Not every story in “Wild Tales” is evenly matched, and Szifron knows it. That’s why the shorts are ordered the way they are, to flag a little when the two-hour running time allows it, and to snap back into place for the thrilling conclusion. The long-term consequences of characters’ actions are unevenly distributed, but after all of the cathartic madness, it’s a welcome surprise that “Wild Tales” ends on a note of unexpected poignancy.

“White God”

Speaking of revenge fantasies, Hungarian director Kornél Mundruczó‘s “White God” leans more on the side of fantasy than “Wild Tales.” As a parable of blind oppression, however, it’s got a heavier, real-world context that makes it more disturbing. Think “Planet of the Apes” but with actual dogs rather than CGI apes, and you’re halfway there.

“White God,” the 2014 Cannes Film Festival’s Un Certain Regard prize winner, which is playing at the Screenland Crossroads in Kansas City, works on two remarkable levels.

On one hand, there is the supreme technical achievement of Mundruczó, who embeds viewers in a dog’s point of view like nothing I’ve seen before. So effective are the low-angle perspectives and choice of shots that create the character of a mixed-breed dog named Hagen, that it’s easy to forget that your emotional connection involves a level of trickery that goes beyond mere “acting.”

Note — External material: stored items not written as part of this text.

-- ==== Sys2Proof/Tests/Slice0.lean ====
section
/-! SUPPORT. Tests of the model on single steps, with results from spec/95_test_vectors.md or worked out from the named
rule, and for every statement with hypotheses a theorem that shows a state and operands meeting them. -/

namespace Sys2Proof.Tests

open Sys2Proof.Machine

/- One theorem is checked after another: checked side by side, these many small evaluations ask for more threads than
the check allows. -/
set_option Elab.async false

/-! ### Helpers -/

/-- The next state, if there is one. -/
def nextOf : Host.Outcome State Fault Refusal → Option State
  | .next t => some t
  | .fault _ => none
  | .refused _ => none

theorem next_exists {o : Host.Outcome State Fault Refusal} (h : (nextOf o).isSome = true) : ∃ t, o = .next t := by
  cases o with
  | next t => exact ⟨t, rfl⟩
  | fault f => cases h
  | refused r => cases h

/-- A next state with a property of it that can be checked. -/
theorem next_with {o : Host.Outcome State Fault Refusal} {p : State → Bool} (h : (nextOf o).any p = true) :
    ∃ t, o = .next t ∧ p t = true := by
  cases o with
  | next t => exact ⟨t, rfl, h⟩
  | fault f => cases h
  | refused r => cases h

/-- A body that ran has a result. -/
theorem done_exists {α : Type} {x : Body α} (h : (match x with | .done _ => true | _ => false) = true) :
    ∃ a, x = .done a := by
  cases x with
  | done a => exact ⟨a, rfl⟩
  | raised e => cases h
  | broken f => cases h

/-- Clean entry (spec/70_reset_and_hazards.md R289). -/
def clean : State := { State.reset with port := { State.reset.port with busy := false } }

/-- HIST and TOTAL of "aaabb" (V-TB-1). -/
def counted : State :=
  { clean with counter := { hist := (clean.counter.hist.set 0x61 3#32).set 0x62 2#32, total := 5#32 } }

/-- The arena of V-TB-1. -/
def arenaAB : Arena :=
  (((clean.tree.arena.set 0 { kind := .leaf, freq := 3, left := 0, right := 0, value := 0x61#8 }).set 1
    { kind := .leaf, freq := 2, left := 0, right := 0, value := 0x62#8 }).set 2
    { kind := .internal, freq := 5, left := 0, right := 1, value := 0 })

/-- The tree of V-TB-1 as the indices it reaches. -/
def treeAB : IdxTree := .node 2 (.leaf 0) (.leaf 1)

/-- The tree of V-TB-1, installed. -/
def built : State :=
  { clean with
    tree := { arena := arenaAB, root := 2, nleaf := 2, valid := true, empty := false, single := false }
    decoder := { ptr := 2, count := 0, sym := [] } }

/-- And its code table: a = "0", b = "1" (V-SRC-1). -/
def coded : State :=
  { built with codes :=
    { ct := (clean.codes.ct.set 0x61 { freq := 3, bits := [false], rank := 0 }).set 0x62
        { freq := 2, bits := [true], rank := 1 }
      order := (clean.codes.order.set 0 0x61#8).set 1 0x62#8, count := 2, valid := true } }

/-- The single-leaf tree of V-TB-3. -/
def single : State :=
  { clean with
    tree := { arena := clean.tree.arena.set 0 { kind := .leaf, freq := 4, left := 0, right := 0, value := 0x7A#8 }
              root := 0, nleaf := 1, valid := true, empty := false, single := true }
    decoder := { ptr := 0, count := 0, sym := [] } }

/-- The empty tree (V-TB-4). -/
def emptied : State := { clean with tree := { clean.tree with valid := true, empty := true } }

/-- A state with an error latched. -/
def failed : State := { coded with port := { coded.port with err := .lookupError, errcmd := 0x40000063#32 } }

def withArgs (s : State) (arg0 arg1 : Word) : State := { s with port := { s.port with arg0 := arg0, arg1 := arg1 } }
def withPending (s : State) (w : Word) : State := { s with port := { s.port with busy := true, pending := w } }
def withInputs (s : State) (es : List Event) : State := { s with outside := { s.outside with inputs := es } }
def withHeld (s : State) (a : Access) : State := { s with outside := { s.outside with held := some a } }
def withPack (s : State) (pack : Word) (n : BitVec 5) (out : List Word) : State :=
  { s with packer := { s.packer with pack := pack, packcnt := n, out := out } }
def withPtr (s : State) (p : NodeIdx) : State := { s with decoder := { s.decoder with ptr := p } }
def withArena (s : State) (a : Arena) : State := { s with tree := { s.tree with arena := a } }
def withTotal (s : State) (n : Word) : State :=
  { s with counter := { hist := s.counter.hist.set 0x61 n, total := n } }

/-! ### Well-formedness and decoding -/

theorem test_illformed_noderd_511 : WellFormed (.noderd 511#9) = false := by decide
theorem test_illformed_nodewr_511 : WellFormed (.nodewr 511#9) = false := by decide
theorem test_wellformed_noderd_510 : WellFormed (.noderd 510#9) = true := by decide
theorem test_wellformed_setroot_511 : WellFormed (.setroot 511#9) = true := by decide

/-! Words written bit by bit as OP, reserved bits and field (R90 to R96, V-ENC-1). -/

theorem test_decode_nop : decode 0b00000000_000000000000000000000000#32 = .ok .nop := by decide
theorem test_decode_clear : decode 0b00000001_000000000000000000000000#32 = .ok .clear := by decide
theorem test_decode_errclr : decode 0b00000010_000000000000000000000000#32 = .ok .errclr := by decide
theorem test_decode_cnt : decode 0b00010000_0000000000000000_01100001#32 = .ok (.cnt 0x61#8) := by decide
theorem test_decode_cntw : decode 0b00010001_0000000000000000000000_11#32 = .ok (.cntw 3#2) := by decide
theorem test_decode_build : decode 0b00100000_000000000000000000000000#32 = .ok .build := by decide
theorem test_decode_gencodes : decode 0b00110000_000000000000000000000000#32 = .ok .gencodes := by decide
theorem test_decode_getcode : decode 0b00110001_0000000000000000_01100010#32 = .ok (.getcode 0x62#8) := by decide
theorem test_decode_getentry : decode 0b00110010_0000000000000000_00000001#32 = .ok (.getentry 1#8) := by decide
theorem test_decode_enc : decode 0b01000000_0000000000000000_01100010#32 = .ok (.enc 0x62#8) := by decide
theorem test_decode_encw : decode 0b01000001_0000000000000000000000_01#32 = .ok (.encw 1#2) := by decide
theorem test_decode_flush : decode 0b01000010_000000000000000000000000#32 = .ok .flush := by decide
theorem test_decode_dec : decode 0b01010000_0000000000000000000_11111#32 = .ok (.dec 31#5) := by decide
theorem test_decode_decend : decode 0b01010001_000000000000000000000000#32 = .ok .decend := by decide
theorem test_decode_decrst : decode 0b01010010_000000000000000000000000#32 = .ok .decrst := by decide
theorem test_decode_noderd : decode 0b01100000_000000000000000_111111110#32 = .ok (.noderd 510#9) := by decide
theorem test_decode_nodewr : decode 0b01100001_000000000000000_000000010#32 = .ok (.nodewr 2#9) := by decide
theorem test_decode_setroot : decode 0b01100010_000000000000000_111111111#32 = .ok (.setroot 511#9) := by decide

/-- V-ENC-2: the illegal words, with the reason of each. -/
theorem test_decode_illegal :
    decode 0x03000000#32 = .error .unlistedOp ∧ decode 0xFF000000#32 = .error .unlistedOp
    ∧ decode 0x00000001#32 = .error .reservedBits ∧ decode 0x01000001#32 = .error .reservedBits
    ∧ decode 0x02000001#32 = .error .reservedBits ∧ decode 0x10000161#32 = .error .reservedBits
    ∧ decode 0x11000004#32 = .error .reservedBits ∧ decode 0x5000FF00#32 = .error .reservedBits
    ∧ decode 0x600001FF#32 = .error .index511 ∧ decode 0x610001FF#32 = .error .index511
    ∧ decode 0x62000200#32 = .error .reservedBits := by decide

/-- R101: operands outside their range, and a quoted character without an ASCII code, are refused. -/
theorem test_assemble_refuses :
    assemble "CNT" (.number 256) = none ∧ assemble "DEC" (.number 33) = none ∧ assemble "NODERD" (.number 511) = none
    ∧ assemble "CNT" (.quoted (Char.ofNat 0x80)) = none
    ∧ assemble "CNT" (.quoted (Char.ofNat 0x7F)) = some (.cnt 0x7F#8) := by decide

/-! ### One step of each command -/

/-- R230: NOP leaves a latched error. -/
theorem test_nop_keeps_error :
    (nextOf (exec .nop failed)).map (fun t => (t.port.err, t.port.busy)) = some (.lookupError, false) := by decide +kernel

/-- R231. -/
theorem test_clear_resets :
    (nextOf (exec .clear failed)).map (fun t => (t.tree.root, t.tree.valid, t.codes.valid, t.port.err))
      = some (511#9, false, false, .none) := by decide +kernel

/-- R232. -/
theorem test_errclr_clears :
    (nextOf (exec .errclr failed)).map (fun t => (t.port.err, t.port.errcmd, t.tree.root)) = some (.none, 0#32, 2#9) := by
  decide +kernel

/-- V-CNT-1. -/
theorem test_cnt_counts :
    (nextOf (exec (.cnt 0x61) clean)).map (fun t => (t.counter.hist[0x61], t.counter.total)) = some (1#32, 1#32) := by
  decide +kernel

/-- V-CNT-4, step 3. -/
theorem test_cnt_overflow :
    (nextOf (exec (.cnt 0) (withPending (withTotal clean 0xFFFFFFFF#32) 0x10000000#32))).map
      (fun t => (t.port.err, t.port.errcmd, t.counter.hist[0])) = some (.countOverflow, 0x10000000#32, 0#32) := by
  decide +kernel

/-- V-CNT-2. -/
theorem test_cntw_lanes :
    (nextOf (exec (.cntw 3) (withArgs clean 0x62616161#32 0))).map
      (fun t => (t.counter.hist[0x61], t.counter.hist[0x62], t.counter.total)) = some (3#32, 1#32, 4#32) := by
  decide +kernel

/-- V-CNT-4, step 1. -/
theorem test_cntw_all_or_nothing :
    (nextOf (exec (.cntw 3) (withArgs (withTotal clean 0xFFFFFFFD#32) 0x61616161#32 0))).map
      (fun t => (t.port.err, t.counter.hist[0x61], t.counter.total))
      = some (.countOverflow, 0xFFFFFFFD#32, 0xFFFFFFFD#32) := by decide +kernel

/-- V-TB-1. -/
theorem test_build_aaabb :
    (nextOf (exec .build counted)).map
      (fun t => (nodeAt t.tree.arena 2, t.tree.root, statusIdle t, treeinfoWord t.tree))
      = some (some { kind := .internal, freq := 5, left := 0, right := 1, value := 0 }, 2#9, 0x22#32, 0x00020002#32) := by
  decide +kernel

/-- V-TB-2: ties go to the smaller index, and the first pop goes RIGHT. -/
theorem test_build_abc :
    (nextOf (exec .build { clean with counter :=
        { hist := ((clean.counter.hist.set 0x61 1).set 0x62 1).set 0x63 1, total := 3 } })).map
      (fun t => (nodeAt t.tree.arena 3, nodeAt t.tree.arena 4, t.tree.root))
      = some (some { kind := .internal, freq := 2, left := 1, right := 0, value := 0 },
          some { kind := .internal, freq := 3, left := 3, right := 2, value := 0 }, 4#9) := by decide +kernel

/-- V-SRC-1: a = "0" with rank 0, b = "1" with rank 1. -/
theorem test_gencodes_aaabb :
    (nextOf (exec .gencodes built)).map (fun t => (t.codes.ct[0x61], t.codes.ct[0x62], t.codes.count, t.codes.valid))
      = some ({ freq := 3, bits := [false], rank := 0 }, { freq := 2, bits := [true], rank := 1 }, 2#9, true) := by
  decide +kernel

/-- V-SRC-3: the code word of a single symbol is "0". -/
theorem test_gencodes_single :
    (nextOf (exec .gencodes single)).map (fun t => (t.codes.ct[0x7A], t.codes.count))
      = some ({ freq := 4, bits := [false], rank := 0 }, 1#9) := by decide +kernel

/-- R175: VALID in bit 31, SYM in [15:8], LEN in [7:0]. -/
theorem test_getcode_b :
    (nextOf (exec (.getcode 0x62) coded)).map (fun t => (t.results.res0, t.results.res1, t.results.res2, t.results.codew[0]))
      = some (0x80006201#32, 2#32, 1#32, 0x80000000#32) := by decide +kernel

/-- R175: an absent symbol. -/
theorem test_getcode_absent :
    (nextOf (exec (.getcode 0x63) coded)).map (fun t => (t.results.res0, t.results.res1)) = some (0x00006300#32, 0#32) := by
  decide +kernel

/-- R176. -/
theorem test_getentry_0 :
    (nextOf (exec (.getentry 0) coded)).map (fun t => (t.results.res0, t.results.res1, t.results.codew[0]))
      = some (0x80006101#32, 3#32, 0#32) := by decide +kernel

/-- R176: a rank past the table. -/
theorem test_getentry_past :
    (nextOf (exec (.getentry 2) coded)).map (fun t => (t.results.res0, t.results.res2)) = some (0#32, 2#32) := by
  decide +kernel

/-- R192: the first bit goes to bit 31. -/
theorem test_enc_b :
    (nextOf (exec (.enc 0x62) coded)).map (fun t => (t.packer.pack, t.packer.packcnt, t.packer.bitcnt))
      = some (0x80000000#32, 1#5, 1#64) := by decide +kernel

/-- V-CNT-6, step 2. -/
theorem test_enc_absent :
    (nextOf (exec (.enc 0x63) coded)).map (fun t => (t.port.err, t.packer)) = some (.lookupError, coded.packer) := by
  decide +kernel

/-- V-SRC-1: "aaab" is "0001". -/
theorem test_encw_aaab :
    (nextOf (exec (.encw 3) (withArgs coded 0x62616161#32 0))).map (fun t => (t.packer.pack, t.packer.packcnt))
      = some (0x10000000#32, 4#5) := by decide +kernel

/-- R194, R248: a lane without a code appends nothing. -/
theorem test_encw_absent :
    (nextOf (exec (.encw 1) (withArgs coded 0x00006361#32 0))).map (fun t => (t.port.err, t.packer.bitcnt))
      = some (.lookupError, 0#64) := by decide +kernel

/-- V-SRC-1: "00011" is flushed as 0x18000000. -/
theorem test_flush_partial :
    (nextOf (exec .flush (withPack coded 0x18000000#32 5 []))).map
      (fun t => (t.packer.out, t.packer.pack, t.packer.packcnt)) = some ([0x18000000#32], 0#32, 0#5) := by decide +kernel

/-- R195: a full OUT. -/
theorem test_flush_full :
    (nextOf (exec .flush (withPack coded 0x18000000#32 5 (List.replicate 64 0)))).map
      (fun t => (t.port.err, t.packer.packcnt)) = some (.outFull, 5#5) := by decide +kernel

/-- V-SRC-1: 0x18000000 with DEC 5 gives 'a', 'a', 'a', 'b', 'b'. -/
theorem test_dec_aaabb :
    (nextOf (exec (.dec 4) (withArgs built 0x18000000#32 0))).map (fun t => (t.decoder.sym, t.decoder.count, t.decoder.ptr))
      = some ([0x61#8, 0x61#8, 0x61#8, 0x62#8, 0x62#8], 5#32, 2#9) := by decide +kernel

/-- R213: on a single leaf, bits 0, 0, 1 fail as a whole. -/
theorem test_dec_single_malformed :
    (nextOf (exec (.dec 2) (withArgs single 0x20000000#32 0))).map (fun t => (t.port.err, t.decoder.sym))
      = some (.malformedBitstream, []) := by decide +kernel

/-- R216. -/
theorem test_decend_inside :
    (nextOf (exec .decend (withPtr built 1))).map (fun t => t.port.err) = some .truncatedStream := by decide +kernel

theorem test_decend_at_root : (nextOf (exec .decend built)).map (fun t => t.port.err) = some .none := by decide +kernel

/-- R217. -/
theorem test_decrst_keeps_sym :
    (nextOf (exec .decrst { built with decoder := { ptr := 1, count := 7, sym := [0x61#8] } })).map (fun t => t.decoder)
      = some { ptr := 2, count := 0, sym := [0x61#8] } := by decide +kernel

/-- R150: INODE(0, 1) and FREQ 5. -/
theorem test_noderd_internal :
    (nextOf (exec (.noderd 2) built)).map (fun t => (t.results.res0, t.results.res1, t.results.res2))
      = some (0x80000200#32, 5#32, 2#32) := by decide +kernel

Then there is the allegory. Sure, it’s a little heavy handed to replace an oppressed group of people with dogs — whom most of us will instantly sympathize with and whose one-dimensionality is part of their charm — but it makes its point about mindless zealots immediately.

For most of the movie, Mundruczó embeds us with Hagen’s experiences as a lost, stray dog, contrasting those with the story of Hagen’s former owner, a working-class schoolgirl (Zsófia Psotta). Using this allegory, it’s a nice twist to gradually see the underdog girl — who feels like an outcast at home and at school — effectively become the ruling class, and to see where that leads in the context of the fantastical story.

The ultimate success of this sometimes violent and disturbing film hinges on the ending, and boy does Mundruczó ever nail it. The sight of hundreds of dogs rampaging through an empty city is glimpsed in the beginning, but has new meaning by its conclusion. When it’s all said and done, “White God” delivers an indictment of both sides, and its one that, despite its canine (anti-?)heroes, rings with an undeniable sadness and human truth.